Hyundai’s investment thesis is the natural first customer. ZER01NE explicitly framed Video Rebirth as a “key partner for the future of mobility,” with potential to train physical AI inside hyper-realistic digital worlds. Hyundai Motor owns Boston Dynamics and operates an autonomous-driving business that already runs large simulation workloads. The integration runway is concrete: Video Rebirth’s models could become the simulation layer Hyundai uses to test edge-case driving scenarios, from a malfunctioning truck blocking the road to weather events the fleet has not encountered. The economic logic of the partnership lines up cleanly with the product roadmap.
The technical hurdle is real-time simulation of physical scenarios with consistent physics. Difu Li, Video Rebirth’s CSO, has described the moment as “the precipice of a ‘De-engineering’ revolution in pan-entertainment.” Genie 3 currently supports “a few minutes” of consistent navigation before drift sets in. Olympus would need to extend that, add environmental sound, and ship at commercial grade.
Liu Wei left a Tencent distinguished-scientist role, where he had led the Hunyuan foundational-model team for more than eight years, to pursue this. His public forecast is that the next 12 months will focus on technical breakthroughs inside the laboratory. The implied standard is straightforward: Olympus has to ship by year-end to vindicate the thesis, and Hyundai’s mobility roadmap is the natural first customer for a working world model. If Olympus lands, the company will have shown that a 30-person operation can produce what trillion-dollar labs have only previewed.
Frequently Asked Questions
What is Video Rebirth?
Video Rebirth is a Singapore-headquartered AI video startup founded by Dr. Wei Liu, a former Tencent distinguished scientist and IEEE/AAAS Fellow, in late 2024. The company is publicly known through its $80 million funding round, which closed in March 2026, and the May 7, 2026 launch of its flagship model, BACH.
What is the BACH model?
BACH is Video Rebirth’s industrial-grade AI video engine, available at bach.art. It generates multi-shot films up to 30 seconds long from text prompts and reference images, with character consistency built on a proprietary mechanism called Physics Native Attention, and outputs at a native 30 frames per second.

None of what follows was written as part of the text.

-- ==== Sys2Proof/Machine/Core.lean ====
section
/-! DEFINITION. Sys2Proof/Machine/Core.lean: the machine as the host's interface asks for it. -/

def Sys2Proof.core : Host.Core := { State := Sys2Proof.Machine.State, Fault := Sys2Proof.Machine.Fault, Refusal := Sys2Proof.Machine.Refusal, step := Sys2Proof.Machine.step, reset := Sys2Proof.Machine.State.reset }
end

How much has Video Rebirth raised?
Video Rebirth raised $80 million in total through a $50 million initial close in November 2025 and a $30 million extension that closed in March 2026. The capital is earmarked for commercializing the BACH model and developing a world model called Olympus.
Who are Video Rebirth’s investors?
The strategic investors include AMD Ventures as compute partner, Hyundai Motor Group’s ZER01NE for mobility and autonomous driving, HIVEN affiliated with CJ Group for entertainment and Korean content, and Feedback Ventures. The mix spans semiconductors, automotive, entertainment, and venture capital.
What is the Olympus world model?
Olympus is Video Rebirth’s planned world model, targeted for release by the end of 2026. It would let users generate interactive 3D environments from text prompts, similar in concept to Google’s Genie 3 but with environmental sound and a longer consistent-interaction window. Liu has described it as the company’s next major technical milestone.